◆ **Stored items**
=== Begin Enclosure ===

-- ==== Sys2Proof/Tests/Slice0.lean ====
section
/-! SUPPORT. The model's own tests. Expected values are those of spec/95_test_vectors.md (TEST tables) and of the examples in the rules, or are written out by hand from the encoding of 30 R50 and R51; then one witness for the hypotheses of each statement that has any. -/

namespace Sys2Proof.Machine.Tests

/-! ## WellFormed: each check refuses an ill-formed term -/

/-- A Wide instruction does not stand in Narrow (30 R56). -/
theorem test_wellFormed_mode_refused : (Instr.ws0_5).modeOk ⟨.narrow, .s0⟩ = false ∧ (Instr.ws0_5).wellFormed ⟨.narrow, .s0⟩ = false := by decide
/-- A slot 1 instruction does not stand at slot 2, and a byte format does not begin there (30 R50, R51). -/
theorem test_wellFormed_slot_refused : (Instr.ns1 3).slotOk ⟨.narrow, .s2⟩ = false ∧ (Instr.ns1 3).wellFormed ⟨.narrow, .s2⟩ = false ∧
    (Instr.nbyte 5 2 3).wellFormed ⟨.narrow, .s2⟩ = false := by decide
theorem test_wellFormed_accepts : (Instr.ns1 3).wellFormed ⟨.narrow, .s1⟩ = true ∧ (Instr.wbyte 3 2 5).wellFormed ⟨.wide, .s0⟩ = true := by decide

/-! ## Decoding: words written out from 30 R50, R51 -/

/-- 0x75 = 011 10 101: N{5,2,3} and W{3,2,5} (30 R58). -/
theorem test_decode_bytes :
    decode .byteFormat ⟨.narrow, .s0⟩ [0b01110101#8] = .ok (.nbyte 5 2 3, []) ∧
    decode .byteFormat ⟨.wide, .s0⟩ [0b01110101#8] = .ok (.wbyte 3 2 5, []) := by decide
/-- 0x5C = 010 11 100: N{4,3,2} and W{2,3,4} (95 §2.8). -/
theorem test_decode_slotOperations :
    [Slot.s0, .s1, .s2].map (fun l => decodeSlotOperation ⟨.narrow, l⟩ 0b01011100#8) = [.ns0 4, .ns1 3, .ns2 2] ∧
    [Slot.s0, .s1, .s2].map (fun l => decodeSlotOperation ⟨.wide, l⟩ 0b01011100#8) = [.ws0 2, .ws1 3, .ws2 4] := by decide
theorem test_decode_ns0_variants :
    [0b00000000#8, 0b00000001#8, 0b00000010#8, 0b00000011#8, 0b00000100#8, 0b00000101#8, 0b00000110#8, 0b00000111#8].map (decodeVariant ⟨.narrow, .s0⟩) =
      [.ns0_0, .ns0_1, .ns0_2, .ns0_3, .ns0_4, .ns0_5, .ns0_6, .ns0_7] := by decide
theorem test_decode_ns1_variants :
    [0b00000000#8, 0b00001000#8, 0b00010000#8, 0b00011000#8].map (decodeVariant ⟨.narrow, .s1⟩) =
      [.ns1_0, .ns1_1, .ns1_2, .ns1_3] := by decide
theorem test_decode_ns2_variants :
    [0b00000000#8, 0b00100000#8, 0b01000000#8, 0b01100000#8, 0b10000000#8, 0b10100000#8, 0b11000000#8, 0b11100000#8].map (decodeVariant ⟨.narrow, .s2⟩) =
      [.ns2_0, .ns2_1, .ns2_2, .ns2_3, .ns2_4, .ns2_5, .ns2_6, .ns2_7] := by decide
theorem test_decode_ws0_variants :
    [0b00000000#8, 0b00100000#8, 0b01000000#8, 0b01100000#8, 0b10000000#8, 0b10100000#8, 0b11000000#8, 0b11100000#8].map (decodeVariant ⟨.wide, .s0⟩) =
      [.ws0_0, .ws0_1, .ws0_2, .ws0_3, .ws0_4, .ws0_5, .ws0_6, .ws0_7] := by decide
theorem test_decode_ws1_variants :
    [0b00000000#8, 0b00001000#8, 0b00010000#8, 0b00011000#8].map (decodeVariant ⟨.wide, .s1⟩) =
      [.ws1_0, .ws1_1, .ws1_2, .ws1_3] := by decide
theorem test_decode_ws2_variants :
    [0b00000000#8, 0b00000001#8, 0b00000010#8, 0b00000011#8, 0b00000100#8, 0b00000101#8, 0b00000110#8, 0b00000111#8].map (decodeVariant ⟨.wide, .s2⟩) =
      [.ws2_0, .ws2_1, .ws2_2, .ws2_3, .ws2_4, .ws2_5, .ws2_6, .ws2_7] := by decide
theorem test_decode_no_byte : decode .variant ⟨.wide, .s1⟩ [] = .error .noByte := by decide
theorem test_decode_byte_format_inside_a_byte : decode .byteFormat ⟨.wide, .s1⟩ [0x00#8] = .error .notAtByteStart := by decide
/-- N{5,2,3} = W{3,2,5} = 0x75 (30 R58). -/
theorem test_encode_bytes : encode (.nbyte 5 2 3) = [0x75#8] ∧ encode (.wbyte 3 2 5) = [0x75#8] := by decide
theorem test_table_words : decodeTableWord 8 0x05 = some .ns0_5 ∧ decodeTableWord 8 0x18 = some .ns1_3 ∧
    decodeTableWord 8 0xE0 = some .ns2_7 ∧ decodeTableWord 0 0 = none := by decide

/-! ## Small states -/

/-- A ChannelState from integers, in the order of 95: index, factor, prev2, previous, level. -/
def regs (index factor prev2 previous level : Int) : ChannelState :=
  ⟨BitVec.ofInt 16 index, BitVec.ofInt 16 factor, BitVec.ofInt 16 prev2, BitVec.ofInt 16 previous, BitVec.ofInt 16 level⟩

/-- The command of one channel and one frame on some bytes. -/
def bound (m : Mode) (bytes : List Byte) : Bound := ⟨m, 1, 1, Memory.ofBytes bytes, bytes.length⟩

/-- The TEST machine while that command runs, its engine at slot l of byte 0. -/
def busy (m : Mode) (bytes : List Byte) (cs : ChannelState) (l : Slot) (latch : Option Byte) : State :=
  { State.powerOn testTables with
    status := .busy
    cmd := some (bound m bytes)
    engines := [⟨cs, ⟨0, 0, l⟩, latch, []⟩] }

/-- The registers and the output of engine 0 after an outcome, as integers. -/
def seen : Host.Outcome State Fault Refusal → Option (List Int × List Int)
  | .next s => (s.engines[0]?).map fun e =>
      ([e.cs.index.toInt, e.cs.factor.toInt, e.cs.prev2.toInt, e.cs.previous.toInt, e.cs.level.toInt], e.out.map (·.toInt))
  | .fault _ => none
  | .refused _ => none

/-- An outcome in which something is seen is a next state. -/
theorem next_of_seen {o : Host.Outcome State Fault Refusal} (h : seen o ≠ none) : ∃ t, o = .next t := by
  cases o with
  | next t => exact ⟨t, rfl⟩
  | fault r => exact absurd rfl h
  | refused r => exact absurd rfl h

=== End Enclosure ===

◆ **PROBLEM**
Each entry must appear in the reply exactly as written.

◆ **YOUR RESPONSE**
-- ==== Sys2Proof/Tests/Slice0.lean ====
section
/-! SUPPORT. The model's own tests. Expected values are those of spec/95_test_vectors.md (TEST tables) and of the examples in the rules, or are written out by hand from the encoding of 30 R50 and R51; then one witness for the hypotheses of each statement that has any. -/

namespace Sys2Proof.Machine.Tests

/-! ## WellFormed: each check refuses an ill-formed term -/

/-- A Wide instruction does not stand in Narrow (30 R56). -/
theorem test_wellFormed_mode_refused : (Instr.ws0_5).modeOk ⟨.narrow, .s0⟩ = false ∧ (Instr.ws0_5).wellFormed ⟨.narrow, .s0⟩ = false := by decide
/-- A slot 1 instruction does not stand at slot 2, and a byte format does not begin there (30 R50, R51). -/
theorem test_wellFormed_slot_refused : (Instr.ns1 3).slotOk ⟨.narrow, .s2⟩ = false ∧ (Instr.ns1 3).wellFormed ⟨.narrow, .s2⟩ = false ∧
    (Instr.nbyte 5 2 3).wellFormed ⟨.narrow, .s2⟩ = false := by decide
theorem test_wellFormed_accepts : (Instr.ns1 3).wellFormed ⟨.narrow, .s1⟩ = true ∧ (Instr.wbyte 3 2 5).wellFormed ⟨.wide, .s0⟩ = true := by decide

/-! ## Decoding: words written out from 30 R50, R51 -/

/-- 0x75 = 011 10 101: N{5,2,3} and W{3,2,5} (30 R58). -/
theorem test_decode_bytes :
    decode .byteFormat ⟨.narrow, .s0⟩ [0b01110101#8] = .ok (.nbyte 5 2 3, []) ∧
    decode .byteFormat ⟨.wide, .s0⟩ [0b01110101#8] = .ok (.wbyte 3 2 5, []) := by decide
/-- 0x5C = 010 11 100: N{4,3,2} and W{2,3,4} (95 §2.8). -/
theorem test_decode_slotOperations :
    [Slot.s0, .s1, .s2].map (fun l => decodeSlotOperation ⟨.narrow, l⟩ 0b01011100#8) = [.ns0 4, .ns1 3, .ns2 2] ∧
    [Slot.s0, .s1, .s2].map (fun l => decodeSlotOperation ⟨.wide, l⟩ 0b01011100#8) = [.ws0 2, .ws1 3, .ws2 4] := by decide
theorem test_decode_ns0_variants :
    [0b00000000#8, 0b00000001#8, 0b00000010#8, 0b00000011#8, 0b00000100#8, 0b00000101#8, 0b00000110#8, 0b00000111#8].map (decodeVariant ⟨.narrow, .s0⟩) =
      [.ns0_0, .ns0_1, .ns0_2, .ns0_3, .ns0_4, .ns0_5, .ns0_6, .ns0_7] := by decide
theorem test_decode_ns1_variants :
    [0b00000000#8, 0b00001000#8, 0b00010000#8, 0b00011000#8].map (decodeVariant ⟨.narrow, .s1⟩) =
      [.ns1_0, .ns1_1, .ns1_2, .ns1_3] := by decide
theorem test_decode_ns2_variants :
    [0b00000000#8, 0b00100000#8, 0b01000000#8, 0b01100000#8, 0b10000000#8, 0b10100000#8, 0b11000000#8, 0b11100000#8].map (decodeVariant ⟨.narrow, .s2⟩) =
      [.ns2_0, .ns2_1, .ns2_2, .ns2_3, .ns2_4, .ns2_5, .ns2_6, .ns2_7] := by decide
theorem test_decode_ws0_variants :
    [0b00000000#8, 0b00100000#8, 0b01000000#8, 0b01100000#8, 0b10000000#8, 0b10100000#8, 0b11000000#8, 0b11100000#8].map (decodeVariant ⟨.wide, .s0⟩) =
      [.ws0_0, .ws0_1, .ws0_2, .ws0_3, .ws0_4, .ws0_5, .ws0_6, .ws0_7] := by decide
theorem test_decode_ws1_variants :
    [0b00000000#8, 0b00001000#8, 0b00010000#8, 0b00011000#8].map (decodeVariant ⟨.wide, .s1⟩) =
      [.ws1_0, .ws1_1, .ws1_2, .ws1_3] := by decide
theorem test_decode_ws2_variants :
    [0b00000000#8, 0b00000001#8, 0b00000010#8, 0b00000011#8, 0b00000100#8, 0b00000101#8, 0b00000110#8, 0b00000111#8].map (decodeVariant ⟨.wide, .s2⟩) =
      [.ws2_0, .ws2_1, .ws2_2, .ws2_3, .ws2_4, .ws2_5, .ws2_6, .ws2_7] := by decide
theorem test_decode_no_byte : decode .variant ⟨.wide, .s1⟩ [] = .error .noByte := by decide
theorem test_decode_byte_format_inside_a_byte : decode .byteFormat ⟨.wide, .s1⟩ [0x00#8] = .error .notAtByteStart := by decide
/-- N{5,2,3} = W{3,2,5} = 0x75 (30 R58). -/
theorem test_encode_bytes : encode (.nbyte 5 2 3) = [0x75#8] ∧ encode (.wbyte 3 2 5) = [0x75#8] := by decide
theorem test_table_words : decodeTableWord 8 0x05 = some .ns0_5 ∧ decodeTableWord 8 0x18 = some .ns1_3 ∧
    decodeTableWord 8 0xE0 = some .ns2_7 ∧ decodeTableWord 0 0 = none := by decide

/-! ## Small states -/

/-- A ChannelState from integers, in the order of 95: index, factor, prev2, previous, level. -/
def regs (index factor prev2 previous level : Int) : ChannelState :=
  ⟨BitVec.ofInt 16 index, BitVec.ofInt 16 factor, BitVec.ofInt 16 prev2, BitVec.ofInt 16 previous, BitVec.ofInt 16 level⟩

/-- The command of one channel and one frame on some bytes. -/
def bound (m : Mode) (bytes : List Byte) : Bound := ⟨m, 1, 1, Memory.ofBytes bytes, bytes.length⟩

/-- The TEST machine while that command runs, its engine at slot l of byte 0. -/
def busy (m : Mode) (bytes : List Byte) (cs : ChannelState) (l : Slot) (latch : Option Byte) : State :=
  { State.powerOn testTables with
    status := .busy
    cmd := some (bound m bytes)
    engines := [⟨cs, ⟨0, 0, l⟩, latch, []⟩] }

/-- The registers and the output of engine 0 after an outcome, as integers. -/
def seen : Host.Outcome State Fault Refusal → Option (List Int × List Int)
  | .next s => (s.engines[0]?).map fun e =>
      ([e.cs.index.toInt, e.cs.factor.toInt, e.cs.prev2.toInt, e.cs.previous.toInt, e.cs.level.toInt], e.out.map (·.toInt))
  | .fault _ => none
  | .refused _ => none

/-- An outcome in which something is seen is a next state. -/
theorem next_of_seen {o : Host.Outcome State Fault Refusal} (h : seen o ≠ none) : ∃ t, o = .next t := by
  cases o with
  | next t => exact ⟨t, rfl⟩
  | fault r => exact absurd rfl h
  | refused r => exact absurd rfl h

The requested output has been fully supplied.